▶ _Your objective_
Reproduce exactly the line that contains "match dget s.teams t with" and all lines that follow it in the records below, ending with the last one.

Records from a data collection

-- ==== Sys2Proof/Machine/Ops.lean ====
section
/-!
DEFINITION. The named operations that every instruction of a group goes through: access to groups,
retirement (R135), the end of a clause (R50, R101, R113), setting a PC (R114), completion flags
(R52), raising a trap (R137 to R141), taking it (R139) and returning from it (R145).
-/
namespace Sys2Proof.Machine

/-! ### Groups, teams, contexts -/

def State.group? (s : State) (gid : Nat) : Option Group := dget s.groups gid
def State.setGroup (s : State) (gid : Nat) (g : Group) : State :=
  { s with groups := dput s.groups gid g }
/-- Apply `f` to a group, if it exists. -/
def State.modGroup (s : State) (gid : Nat) (f : Group → Group) : State :=
  match dget s.groups gid with
  | none => s
  | some g => s.setGroup gid (f g)

def State.team? (s : State) (t : Nat) : Option Team := dget s.teams t
def State.setTeam (s : State) (t : Nat) (x : Team) : State := { s with teams := dput s.teams t x }
def State.modTeam (s : State) (t : Nat) (f : Team → Team) : State :=
  match dget s.teams t with
  | none => s
  | some x => s.setTeam t (f x)

/-- Has a team been saved at pre-emption (R147)? -/
def State.isSaved (s : State) (t : Nat) : Bool := ((s.team? t).map (fun (x : Team) => x.saved)).getD false

def State.ctx (s : State) (c : Nat) : Ctx := tget {} s.ctxs c
def State.setCtx (s : State) (c : Nat) (x : Ctx) : State := { s with ctxs := tset {} s.ctxs c x }

/-- Bytes [off, off + n) of a context-table entry (R390). -/
def Ctx.num (x : Ctx) (off n : Nat) : Nat :=
  ofBytes ((List.range n).map (fun i => tget 0 x.raw (off + i)))
def Ctx.tvec (x : Ctx) : Word64 := w64n (x.num 24 8)
def Ctx.fvec (x : Ctx) : Word64 := w64n (x.num 32 8)

/-- Record that a context is to be terminated (R391, R411); the step is CONTEXT_TERMINATION. The
first reason stands. -/
def State.terminate (s : State) (c : Nat) (reason : BitVec 8) (codes : BitVec 16)
    (detail grid : Word64) : State :=
  let x := s.ctx c
  match x.terminate with
  | some _ => s
  | none => s.setCtx c { x with terminate := some (reason, codes, detail, grid) }

/-! ### Speculative halves (R131) -/

/-- The half of slot k, if the slot is speculative. -/
def Group.half? (g : Group) (k : Nat) : Option Half :=
  match g.spec with
  | none => none
  | some sp => sp.halves.find? (fun h => h.slot == k)

def Group.modHalf (g : Group) (k : Nat) (f : Half → Half) : Group :=
  match g.spec with
  | none => g
  | some sp =>
    { g with spec := some { sp with halves := sp.halves.map (fun h => if h.slot == k then f h else h) } }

▶ _Response area_
  match dget s.teams t with
  | none => s
  | some x => s.setTeam t (f x)

/-- Has a team been saved at pre-emption (R147)? -/
def State.isSaved (s : State) (t : Nat) : Bool := ((s.team? t).map (fun (x : Team) => x.saved)).getD false

def State.ctx (s : State) (c : Nat) : Ctx := tget {} s.ctxs c
def State.setCtx (s : State) (c : Nat) (x : Ctx) : State := { s with ctxs := tset {} s.ctxs c x }

/-- Bytes [off, off + n) of a context-table entry (R390). -/
def Ctx.num (x : Ctx) (off n : Nat) : Nat :=
  ofBytes ((List.range n).map (fun i => tget 0 x.raw (off + i)))
def Ctx.tvec (x : Ctx) : Word64 := w64n (x.num 24 8)
def Ctx.fvec (x : Ctx) : Word64 := w64n (x.num 32 8)

/-- Record that a context is to be terminated (R391, R411); the step is CONTEXT_TERMINATION. The
first reason stands. -/
def State.terminate (s : State) (c : Nat) (reason : BitVec 8) (codes : BitVec 16)
    (detail grid : Word64) : State :=
  let x := s.ctx c
  match x.terminate with
  | some _ => s
  | none => s.setCtx c { x with terminate := some (reason, codes, detail, grid) }

/-! ### Speculative halves (R131) -/

/-- The half of slot k, if the slot is speculative. -/
def Group.half? (g : Group) (k : Nat) : Option Half :=
  match g.spec with
  | none => none
  | some sp => sp.halves.find? (fun h => h.slot == k)

def Group.modHalf (g : Group) (k : Nat) (f : Half → Half) : Group :=
  match g.spec with
  | none => g
  | some sp =>
    { g with spec := some { sp with halves := sp.halves.map (fun h => if h.slot == k then f h else h) } }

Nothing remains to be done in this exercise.